Check what about a flag? If this is a "check that a feature is set",
then open coding it better, but if you must do it like this, then
please use static inline functions like:

	if (cfs_inode_has_xattrs(inode->flags)) {
		.....
	}

> +#define CFS_INODE_FLAG_CHECK_SIZE(_flag, _name, _size)                         \
> +	(CFS_INODE_FLAG_CHECK(_flag, _name) ? (_size) : 0)

This doesn't seem particularly useful, because you've still got to
test is the return value is valid. i.e.

	size = CFS_INODE_FLAG_CHECK_SIZE(inode->flags, XATTRS, 32);
	if (size == 32) {
		/* got xattrs, decode! */
	}

vs
	if (cfs_inode_has_xattrs(inode->flags)) {
		/* decode! */
	}


> +
> +#define CFS_INODE_DEFAULT_MODE 0100644
> +#define CFS_INODE_DEFAULT_NLINK 1
> +#define CFS_INODE_DEFAULT_NLINK_DIR 2
> +#define CFS_INODE_DEFAULT_UIDGID 0
> +#define CFS_INODE_DEFAULT_RDEV 0
> +#define CFS_INODE_DEFAULT_TIMES 0

Where do these get used? Are they on disk defaults or something
else? (comment, please!)

> +struct cfs_inode_s {
> +	u32 flags;
> +
> +	/* Optional data: (selected by flags) */

WHy would you make them optional given that all the fields are still
defined in the structure?

It's much simpler just to decode the entire structure into memory
than to have to check each flag value to determine if a field needs
to be decoded...

> +	/* This is the size of the type specific data that comes directly after
> +	 * the inode in the file.
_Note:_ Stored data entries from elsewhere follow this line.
-- ==== Sys2Proof/Word.lean ====
section
/-! DEFINITION. The words of the Chip8008 core: cells, register contents, addresses and register numbers.
Every value is an unsigned integer of stated width (spec 00_scope.md R13, R7). -/

namespace Sys2Proof

/-- One 8-bit cell of memory, one V register or one timer (R7: `MEM_SIZE`, `NUM_V`, `TIMER_W`). -/
abbrev Byte := BitVec 8

/-- A 16-bit value: `I`, `pc`, a stack entry, an instruction word (R7: `INDEX_W`, `PC_W`, `INSN_W`). -/
abbrev Word := BitVec 16

/-- A 12-bit address immediate `nnn` (R71). -/
abbrev Addr := BitVec 12

/-- The number of a V register, 0x0 to 0xF (R21, R74). -/
abbrev Reg := Fin 16

/-- The code of a key, 0x0 to 0xF (R30). -/
abbrev Key := Fin 16

end Sys2Proof
end

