-- ==== Sys2Proof/Machine/State.lean ====
section
/-! DEFINITION. The Machine State of the spec (10_state.md R20) is `MachineState`: `mem`, `V`, `I`, `pc`, `S`,
`sp`, `DT`, `ST`, `FB`, `K`, `redraw` and `run`, and no others. What a step takes is `State`: that record
together with the two arguments that the spec gives the model (00_scope.md R9), the parameters and the
entropy source (log entries 1 and 2). Plain data throughout. -/

namespace Sys2Proof.Machine

/-- The errors a step can raise, with their payloads (R230, codes 1 to 5). `RomTooLarge`, code 6, is
raised by the ROM loader and never by a step: see `Fault`. -/
inductive Error where
  /-- An access above 4095: `pc0` for a fetch, the first accessed address above 4095 for data (R177). -/
  | addressOutOfRange (address : Nat)
  /-- `2nnn` with `sp = 16` (R122). -/
  | stackOverflow
  /-- `00EE` with `sp = 0` (R120). -/
  | stackUnderflow
  /-- A word that matches no row of the opcode table, with the word (R76, R102). -/
  | unknownOpcode (word : Word)
  /-- `Ex9E` or `ExA1` with a key code above 0xF, with the code (R210, R211). -/
  | keyOutOfRange (code : Byte)
  deriving DecidableEq, Repr

/-- The engine run state `run` (R32). -/
inductive RunState where
  /-- `step` fetches and executes. -/
  | running
  /-- `Fx0A` has executed: the engine waits for a key-down edge and will write its code to `V[x]`. -/
  | waiting (x : Reg)
  /-- A step raised this error and the instruction clock is stopped. -/
  | halted (e : Error)
  deriving DecidableEq, Repr

/-- The 4096 cells of memory (R33), as the cells that differ from their reset contents: addresses
strictly rising, no cell equal to what an unlisted address reads as (`unlistedByte`). -/
abbrev Memory := List Host.Cell

/-- The 64×32 cells of `FB` (R29), row by row: cell (x, y) is element `x` of row `y`, `true` is 1. -/
abbrev Framebuffer := Vector (Vector Bool 64) 32

/-- The entropy source as the machine sees it (R9, R255; log entry 2): the answers still to come of a
sequence that was substituted for it (none unless a claim or a test names one), and how many answers it
has given. Past the substituted sequence the answers are the free bytes `Config.freeByte`. -/
structure Entropy where
  fixed : List Byte
  drawn : Nat
  deriving DecidableEq, Repr

/-- The Machine State: the twelve components of R20 and no others. -/
structure MachineState where
  /-- `mem`, R33. -/
  mem : Memory
  /-- `V[0..15]`, R21. -/
  v : Vector Byte 16
  /-- `I`, R23. -/
  i : Word
  /-- `pc`, R24. -/
  pc : Word
  /-- `S[0..15]`, R25. -/
  stack : Vector Word 16
  /-- `sp`, 0 to 16, R26. -/
  sp : Fin 17
  /-- `DT`, R27. -/
  dt : Byte
  /-- `ST`, R28. -/
  st : Byte
  /-- `FB`, R29. -/
  fb : Framebuffer
  /-- `K[0..15]`, `true` is down, R30. -/
  keys : Vector Bool 16
  /-- `redraw`, R31. -/
  redraw : Bool
  /-- `run`, R32. -/
  run : RunState
  deriving DecidableEq, Repr

/-- What `step` and `exec` take and answer: the Machine State of R20 (`toMachineState`) and the arguments that
R9 gives the model, which are no part of the Machine State and stand beside it (log entries 1 and 2). -/
structure State extends MachineState where
  /-- The parameters, an argument of the model (R9), fixed for a run (R36; log entry 1). -/
  params : Params
  /-- The entropy source, an argument of the model (R9, R255; log entry 2). -/
  entropy : Entropy
  deriving DecidableEq, Repr

/-- Why the machine stops with a fault. No step does: an error of R230 codes 1 to 5 is taken as
`run <- Halted(e)`, a next state (R233). -/
inductive Fault where
  /-- `RomTooLarge` (R230 code 6, R273): raised by the ROM loader alone (`Action.load`), for a ROM of
  more than 3584 bytes. Nothing was written. Safe: the spec names this failure and its condition. -/
  | romTooLarge
  deriving DecidableEq, Repr

/-- Why the model has no move. Every one but the first is a host action that the spec says is not
enabled in that state; no instruction is refused. -/
inductive Refusal where
  /-- An instruction without a meaning in this model. No arm of `exec` raises it: every instruction
  has its meaning. Safe. -/
  | notModelled (mnemonic : String)
  /-- `Action.load` in a session that is not freshly reset: after its first step, or after an earlier load
  with no reset between (R274, R41: the model gives it no move). Safe. -/
  | loadOutsideBoot
  /-- `Action.keyDown k` while key `k` is already down: no edge (R214, R252). Safe. -/
  | keyAlreadyDown (k : Key)
  /-- `Action.keyUp k` while key `k` is already up (R252). Safe. -/
  | keyAlreadyUp (k : Key)
  /-- `Action.consume` while `redraw` is false (R251). Safe. -/
  | nothingToRedraw
  deriving DecidableEq, Repr

/-- What an action or an instruction answers. -/
abbrev Result := Host.Outcome State Fault Refusal

/-- The state a reset leaves, for given parameters and a given entropy source (R39, R270). Memory lists
nothing: an unlisted cell reads as its reset contents, the font at 0x000 to 0x04F and 0 elsewhere.
The values of R39 but for `pc` and the font area are the spec's own choice (R42; log entry 4). -/
def State.resetWith (p : Params) (e : Entropy) : State where
  mem := []
  v := Vector.replicate 16 0
  i := 0
  pc := 0x200
  stack := Vector.replicate 16 0
  sp := 0
  dt := 0
  st := 0
  fb := Vector.replicate 32 (Vector.replicate 64 false)
  keys := Vector.replicate 16 false
  redraw := false
  run := .running
  params := p
  entropy := e

/-- The machine right after its first reset (R39, R270), with the spec's default parameters and an
entropy source of which nothing is known. -/
def State.reset : State := State.resetWith defaultParams { fixed := [], drawn := 0 }

end Sys2Proof.Machine
end

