-- ==== Sys2Proof/Laws/Exec.lean ====
section
/-! SUPPORT. What `exec` answers, said once for all instructions: with an error of the instruction's own check, the
state with that error recorded; without one, a next state whose `run` is unchanged or, for `Fx0A`, waiting. -/

namespace Sys2Proof.Machine

/-- The two spellings of a big-endian word. -/
theorem joinBytes_eq_or (hi lo : Byte) : joinBytes hi lo = hi.setWidth 16 <<< 8 ||| lo.setWidth 16 := by
  apply BitVec.eq_of_toNat_eq
  have hh := hi.isLt
  have hl := lo.isLt
  rw [joinBytes_toNat]
  simp only [BitVec.toNat_or, BitVec.toNat_shiftLeft, BitVec.toNat_setWidth]
  rw [Nat.mod_eq_of_lt (a := hi.toNat) (by omega), Nat.mod_eq_of_lt (a := lo.toNat) (by omega),
    Nat.shiftLeft_eq, Nat.mod_eq_of_lt (by omega), Nat.mul_comm,
    ← Nat.two_pow_add_eq_or_of_lt (i := 8) hl]

/-- A block without an error of its own runs its body. -/
theorem State.withBlock_of_noError (s : State) (n : Nat) (body : State) (h : blockError s n = none) :
    s.withBlock n body = body := by
  apply State.withBlock_in
  unfold blockError at h
  split at h
  · cases h
  · omega

/-- A block with an error raises it. -/
theorem State.withBlock_of_error (s : State) (n : Nat) (body : State) (e : Error)
    (h : blockError s n = some e) : s.withBlock n body = s.setRun (.halted e) := by
  unfold blockError at h
  split at h
  · cases h; rw [State.withBlock_out _ _ _ (by omega) (by omega)]; rfl
  · cases h

/-- The live stack is not empty where `00EE` raises nothing. -/
theorem sp_pos_of_noError {s : State} (h : Instr.errorOn s .ret = none) : 0 < s.sp.val := by
  simp only [Instr.errorOn] at h
  split at h
  · cases h
  · rename_i hs
    exact Nat.pos_of_ne_zero fun hc => hs (Fin.ext hc)

/-- The stack is not full where `2nnn` raises nothing. -/
theorem sp_lt_of_noError {s : State} {nnn : Addr} (h : Instr.errorOn s (.call nnn) = none) :
    s.sp.val < 16 := by
  simp only [Instr.errorOn] at h
  split at h
  · cases h
  · rename_i hs
    have := s.sp.isLt
    exact Nat.lt_of_le_of_ne (by omega) fun hc => hs (Fin.ext hc)

/-- The key code is in range where a key test raises nothing. -/
theorem code_lt_of_noError {s : State} {x : Reg} (h : keyError s x = none) : (s.getV x).toNat < 16 := by
  unfold keyError at h
  split at h
  · cases h
  · omega

/-- An instruction whose own check fails records the error and changes nothing else. -/
theorem exec_of_error (i : Instr) (s : State) (e : Error) (h : i.errorOn s = some e) :
    exec i s = .next (s.setRun (.halted e)) := by
  cases i
  case ret =>
    simp only [Instr.errorOn] at h; split at h <;> cases h
    rename_i hs
    simp [exec, execRet, State.pop_empty s (by simp [hs])]
  case call =>
    simp only [Instr.errorOn] at h; split at h <;> cases h
    rename_i hs
    simp [exec, execCall, State.push_full s _ (by simp [hs])]
  case drw => simp [exec, execDrw, State.withBlock_of_error s _ _ e h]
  case ldBcd => simp [exec, execLdBcd, State.withBlock_of_error s _ _ e h]
  case storeRegs => simp [exec, execStoreRegs, blockLength, State.withBlock_of_error s _ _ e h]
  case loadRegs => simp [exec, execLoadRegs, blockLength, State.withBlock_of_error s _ _ e h]
  case skp x =>
    simp only [Instr.errorOn, keyError] at h; split at h <;> cases h
    simp [exec, execSkp, State.testKey, keyOfCode_of_ge (s.getV x) (by omega)]
  case sknp x =>
    simp only [Instr.errorOn, keyError] at h; split at h <;> cases h
    simp [exec, execSknp, State.testKey, keyOfCode_of_ge (s.getV x) (by omega)]
  all_goals cases h

/-- An instruction whose own check passes completes; `run` is unchanged, but for `Fx0A`. -/
theorem exec_of_noError (i : Instr) (s : State) (h : i.errorOn s = none) :
    ∃ t, exec i s = .next t ∧ (t.run = s.run ∨ ∃ x, i = .ldVxKey x ∧ t.run = .waiting x) := by
  cases i
  case ret => simp only [exec, execRet, State.pop_of_pos s (sp_pos_of_noError h)]; exact ⟨_, rfl, .inl rfl⟩
  case call =>
    simp only [exec, execCall, State.push_of_lt s _ (sp_lt_of_noError h)]; exact ⟨_, rfl, .inl rfl⟩
  case drw => simp only [exec, execDrw, State.withBlock_of_noError s _ _ h]; exact ⟨_, rfl, .inl rfl⟩
  case ldBcd =>
    simp only [exec, execLdBcd, State.withBlock_of_noError s _ _ h]; exact ⟨_, rfl, .inl (by simp)⟩
  case storeRegs =>
    simp only [exec, execStoreRegs, blockLength, State.withBlock_of_noError s _ _ h]
    exact ⟨_, rfl, .inl (by simp)⟩
  case loadRegs =>
    simp only [exec, execLoadRegs, blockLength, State.withBlock_of_noError s _ _ h]
    exact ⟨_, rfl, .inl (by simp)⟩
  case skp x =>
    simp only [exec, execSkp, State.testKey, keyOfCode_of_lt (s.getV x) (code_lt_of_noError h)]
    exact ⟨_, rfl, .inl rfl⟩
  case sknp x =>
    simp only [exec, execSknp, State.testKey, keyOfCode_of_lt (s.getV x) (code_lt_of_noError h)]
    exact ⟨_, rfl, .inl rfl⟩
  case ldVxKey x => exact ⟨_, rfl, .inr ⟨x, rfl, rfl⟩⟩
  case addI x =>
    refine ⟨_, rfl, .inl ?_⟩
    cases h : s.params.indexOverflow <;> simp
  all_goals exact ⟨_, rfl, .inl rfl⟩

end Sys2Proof.Machine
end

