theorem completed_memWf {i : Instr} {s : State} (he : i.errorOn s = none) (h : s.memWf = true) :
    (i.completed s).memWf = true := by
  rw [Instr.completed, State.memWf_finish]
  cases i
  case ldBcd => exact State.memWf_writeBytes _ _ _ (block_le_of_noError he (Nat.succ_pos 2)) h
  case storeRegs x =>
    refine State.memWf_writeBytes _ _ _ ?_ h
    rw [State.getVs_length]
    exact block_le_of_noError he (Nat.succ_pos _)
  case loadRegs => exact (State.memWf_setVs _ _ _).trans h
  case addI =>
    rw [Instr.effect]
    cases s.params.indexOverflow <;> simpa using h
  all_goals exact h

/-! ### `pc` and the stack -/

theorem zextAddr_toNat (nnn : Addr) : (zextAddr nnn).toNat = nnn.toNat := by
  rw [zextAddr, BitVec.toNat_setWidth]
  exact Nat.mod_eq_of_lt (nnn.isLt.trans (by decide))

theorem State.indexedTarget_toNat (s : State) (nnn : Addr) :
    (s.indexedTarget nnn).toNat = (s.getV 0).toNat + nnn.toNat := by
  have := (s.getV 0).isLt
  have := nnn.isLt
  simp only [State.indexedTarget, BitVec.toNat_add, zextAddr_toNat, zextByte, BitVec.toNat_setWidth]
  omega

theorem toNat_add_two {pc : Word} (h : pc.toNat + 1 ≤ 4095) : (pc + 2).toNat = pc.toNat + 2 := by
  rw [BitVec.toNat_add]
  exact Nat.mod_eq_of_lt (by change pc.toNat + 2 < 65536; omega)

/-- The next word and the one after it are in bounds (R104). -/
theorem pcAfter_skipIf_le {pc : Word} (h : pc.toNat + 1 ≤ 4095) (b : Bool) :
    (pcAfter pc (skipIf b)).toNat ≤ 0x10FE := by
  rw [pcAfter_skipIf]
  split
  · rw [BitVec.toNat_add, Nat.mod_eq_of_lt (by change pc.toNat + 4 < 65536; omega)]
    change pc.toNat + 4 ≤ 0x10FE
    omega
  · rw [toNat_add_two h]
    omega

theorem effect_pc (i : Instr) (s : State) : (i.effect s).pc = s.pc := by
  cases i
  case addI => rw [Instr.effect]; cases s.params.indexOverflow <;> simp
  all_goals simp [Instr.effect]

/-- The largest target is the largest sum of `V0` and `nnn` (R127). -/
theorem completed_pc_le {i : Instr} {s : State} (he : i.errorOn s = none) (hpc : s.pc.toNat + 1 ≤ 4095)
    (hs : s.StackInv) : (i.completed s).pc.toNat ≤ 0x10FE := by
  rw [Instr.completed, State.finish_pc, effect_pc]
  cases i
  case ret =>
    have hsp := sp_pos_of_noError he
    exact (hs ⟨s.sp.val - 1, by omega⟩ (Nat.sub_lt hsp one_pos)).2.trans (by decide)
  case jp nnn | call nnn =>
    have := nnn.isLt
    simp only [Instr.outcome, pcAfter_jump, zextAddr_toNat]
    omega
  case jpV0 nnn =>
    have := (s.getV 0).isLt
    have := nnn.isLt
    simp only [Instr.outcome, pcAfter_jump, State.indexedTarget_toNat]
    omega
  case seImm | sneImm | seReg | sneReg | skp | sknp => exact pcAfter_skipIf_le hpc _
  all_goals exact pcAfter_skipIf_le hpc false

/-- The live entries of a state are those of another with the same stack and no larger `sp`. -/
theorem State.StackInv.of_le {s t : State} (h : s.StackInv) (hS : t.stack = s.stack) (hsp : t.sp.val ≤ s.sp.val) :
    t.StackInv := by
  intro k hk
  simp only [hS]
  exact h k (by omega)

/-- Only `00EE` and `2nnn` write the stack or its pointer. -/
theorem ret_or_call_of_mem_writes {i : Instr} {p : Params} (h : .stack ∈ i.writes p ∨ .sp ∈ i.writes p) :
    i = .ret ∨ ∃ nnn, i = .call nnn := by
  cases i
  case ret => exact .inl rfl
  case call nnn => exact .inr ⟨nnn, rfl⟩
  case addI => cases hq : p.indexOverflow <;> simp [Instr.writes, hq] at h
  all_goals simp [Instr.writes] at h

/-- A call pushes an address from 0x002 to 0x1000 and keeps the entries below. -/
theorem completed_call_stackInv {nnn : Addr} {s : State} (he : Instr.errorOn s (.call nnn) = none)
    (hpc : s.pc.toNat + 1 ≤ 4095) (hs : s.StackInv) : ((Instr.call nnn).completed s).StackInv := by
  have hsp := sp_lt_of_noError he
  intro k hk
  change k.val < (s.sp.val + 1) % 17 at hk
  change 2 ≤ ((s.stack.setIfInBounds s.sp.val (s.pc + 2))[k.val]).toNat ∧
    ((s.stack.setIfInBounds s.sp.val (s.pc + 2))[k.val]).toNat ≤ 0x1000
  rw [Vector.getElem_setIfInBounds]
  split
  · rw [toNat_add_two hpc]; omega
  · exact hs k (by omega)

theorem completed_stackInv {i : Instr} {s : State} (he : i.errorOn s = none) (hpc : s.pc.toNat + 1 ≤ 4095)
    (hs : s.StackInv) : (i.completed s).StackInv := by
  by_cases hw : .stack ∈ i.writes s.params ∨ .sp ∈ i.writes s.params
  · obtain rfl | ⟨nnn, rfl⟩ := ret_or_call_of_mem_writes hw
    · refine hs.of_le rfl ?_
      change (s.sp.val - 1) % 17 ≤ s.sp.val
      omega
    · exact completed_call_stackInv he hpc hs
  · have hf := (completed_frame i s).components
    exact hs.of_le (hf .stack fun h => hw (.inl h)) (Fin.le_of_eq (hf .sp fun h => hw (.inr h)))
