-- ==== Sys2Proof/Decode.lean ====
section
/-! DEFINITION. Decoding a command (30_encoding.md R61, R66, R68, R70, R72), total on all 2^131 words, and the encoder. -/

namespace Sys2Proof

/-- The command a triple (`op`, `a`, `b`) on the command port stands for (R61, R70), read from the three bits
`op[2]`, `op[1]`, `op[0]`. Every triple is a command (R72). -/
def decode (op : OpField) (a b : Word) : Instr :=
  match op.getLsbD 2, op.getLsbD 1, op.getLsbD 0 with
  | false, false, false => .nop
  | false, false, true => .ldctr a
  | false, true, false => .ldkey b
  | false, true, true => .init a b
  | true, false, false => .next32
  | true, false, true => .next64
  | true, true, false => .rand32 a b
  | true, true, true => .rand64 a b

/-- Field `op` of a command word, bits 130:128 (R66). -/
def opField (w : CommandWord) : OpField := w.extractLsb' 128 3

/-- Field `a` of a command word, bits 127:64 (R66). -/
def aField (w : CommandWord) : Word := w.extractLsb' 64 64

/-- Field `b` of a command word, bits 63:0 (R66). -/
def bField (w : CommandWord) : Word := w.extractLsb' 0 64

/-- The command word with these three fields, `op`, `a`, `b` from the most significant bit down (R66). -/
def packWord (op : OpField) (a b : Word) : CommandWord := op ++ a ++ b

/-- The command a command word stands for (R66, R70). -/
def decodeWord (w : CommandWord) : Instr := decode (opField w) (aField w) (bField w)

/-- The `op` of each command (R70). -/
def opcode : Instr → OpField
  | .nop => 0b000
  | .ldctr _ => 0b001
  | .ldkey _ => 0b010
  | .init _ _ => 0b011
  | .next32 => 0b100
  | .next64 => 0b101
  | .rand32 _ _ => 0b110
  | .rand64 _ _ => 0b111

/-- What a command puts in field `a`; `none` where it ignores the field (R67). -/
def operandA : Instr → Option Word
  | .nop => none
  | .ldctr a => some a
  | .ldkey _ => none
  | .init a _ => some a
  | .next32 => none
  | .next64 => none
  | .rand32 a _ => some a
  | .rand64 a _ => some a

/-- What a command puts in field `b`; `none` where it ignores the field (R67). -/
def operandB : Instr → Option Word
  | .nop => none
  | .ldctr _ => none
  | .ldkey b => some b
  | .init _ b => some b
  | .next32 => none
  | .next64 => none
  | .rand32 _ b => some b
  | .rand64 _ b => some b

/-- Whether the command with this `op` uses field `a` (R67). -/
def opUsesA (op : OpField) : Bool := (operandA (decode op 0 0)).isSome

/-- Whether the command with this `op` uses field `b` (R67). -/
def opUsesB (op : OpField) : Bool := (operandB (decode op 0 0)).isSome

/-- The command word of a command, with `fa` and `fb` in the fields it ignores: any value would do (R68). -/
def encodeWith (fa fb : Word) (i : Instr) : CommandWord :=
  packWord (opcode i) ((operandA i).getD fa) ((operandB i).getD fb)

/-- The command word of a listing line's command: an ignored operand is encoded as zero (R74, R76). -/
def encode (i : Instr) : CommandWord := encodeWith 0 0 i

/-- The command word whose bits the opcode table's `fixed` column numbers from the selector up: `op` is bits 2:0 and,
counting on, `a` is bits 66:3 and `b` bits 130:67. Bits at `nbits` and above are 0. Log entry 6. -/
def tableWord (nbits w : Nat) : CommandWord :=
  let v := w % 2 ^ nbits
  packWord (BitVec.ofNat 3 v) (BitVec.ofNat 64 (v / 2 ^ 3)) (BitVec.ofNat 64 (v / 2 ^ 67))

/-- What the decoder reads from a command given in the opcode table's numbering (log entry 6). It never refuses (R72). -/
def decodeTableWord (nbits w : Nat) : Option Instr := some (decodeWord (tableWord nbits w))

/-- The command a listing line stands for: an alias or pseudo-command expands one for one (R75); a sample is no
command (R74). -/
def Line.expand : Line → Option Instr
  | .command i => some i
  | .nextU32 c k => some (.rand32 c k)
  | .nextU64 c k => some (.rand64 c k)
  | .next32 => some .next32
  | .next64 => some .next64
  | .newCtr c => some (.ldctr c)
  | .newCtrKey c k => some (.init c k)
  | .sampleCtr => none
  | .sampleKey => none

/-- The command word a listing line encodes to (R76). -/
def Line.encode (l : Line) : Option CommandWord := l.expand.map Sys2Proof.encode

end Sys2Proof
end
Of this type:
> +	 *
> +	 * directory: cfs_dir_s
> +	 * regular file: the backing filename
> +	 * symlink: the target link
> +	 *
> +	 * Canonically payload_length is 0 for empty dir/file/symlink.
> +	 */
> +	u32 payload_length;

How do you have an empty symlink?

> +	u32 st_mode; /* File type and mode.  */
> +	u32 st_nlink; /* Number of hard links, only for regular files.  */
> +	u32 st_uid; /* User ID of owner.  */
> +	u32 st_gid; /* Group ID of owner.  */
> +	u32 st_rdev; /* Device ID (if special file).  */
> +	u64 st_size; /* Size of file, only used for regular files */
> +
> +	struct cfs_vdata_s xattrs; /* ref to variable data */

This is in the payload that follows the inode?  Is it included in
the payload_length above?

If not, where is this stuff located, how do we validate it points to
the correct place in the on-disk format file, the xattrs belong to
this specific inode, etc? I think that's kinda important to
describe, because xattrs often contain important security
information...


> +
> +	u8 digest[SHA256_DIGEST_SIZE]; /* fs-verity digest */

Why would you have this in the on-disk structure, then also have
"digest from payload" that allows the digest to be in the payload
section of the inode data?

> +
> +	struct timespec64 st_mtim; /* Time of last modification.  */
> +	struct timespec64 st_ctim; /* Time of last status change.  */
> +};

This really feels like an in-memory format inode, not an on-disk
format inode, because this:

> +
> +static inline u32 cfs_inode_encoded_size(u32 flags)
> +{
> +	return sizeof(u32) /* flags */ +
> +	       CFS_INODE_FLAG_CHECK_SIZE(flags, PAYLOAD, sizeof(u32)) +
> +	       CFS_INODE_FLAG_CHECK_SIZE(flags, MODE, sizeof(u32)) +
> +	       CFS_INODE_FLAG_CHECK_SIZE(flags, NLINK, sizeof(u32)) +
> +	       CFS_INODE_FLAG_CHECK_SIZE(flags, UIDGID, sizeof(u32) + sizeof(u32)) +
> +	       CFS_INODE_FLAG_CHECK_SIZE(flags, RDEV, sizeof(u32)) +
> +	       CFS_INODE_FLAG_CHECK_SIZE(flags, TIMES, sizeof(u64) * 2) +
> +	       CFS_INODE_FLAG_CHECK_SIZE(flags, TIMES_NSEC, sizeof(u32) * 2) +
> +	       CFS_INODE_FLAG_CHECK_SIZE(flags, LOW_SIZE, sizeof(u32)) +
> +	       CFS_INODE_FLAG_CHECK_SIZE(flags, HIGH_SIZE, sizeof(u32)) +
> +	       CFS_INODE_FLAG_CHECK_SIZE(flags, XATTRS, sizeof(u64) + sizeof(u32)) +
> +	       CFS_INODE_FLAG_CHECK_SIZE(flags, DIGEST, SHA256_DIGEST_SIZE);
> +}

looks like the on-disk format is an encoded format hyper-optimised
for minimal storage space usage?

Without comments to explain it, I'm not exactly sure what is stored
in the on-disk format inodes, nor the layout of the variable
payload section or how payload sections are defined and verified.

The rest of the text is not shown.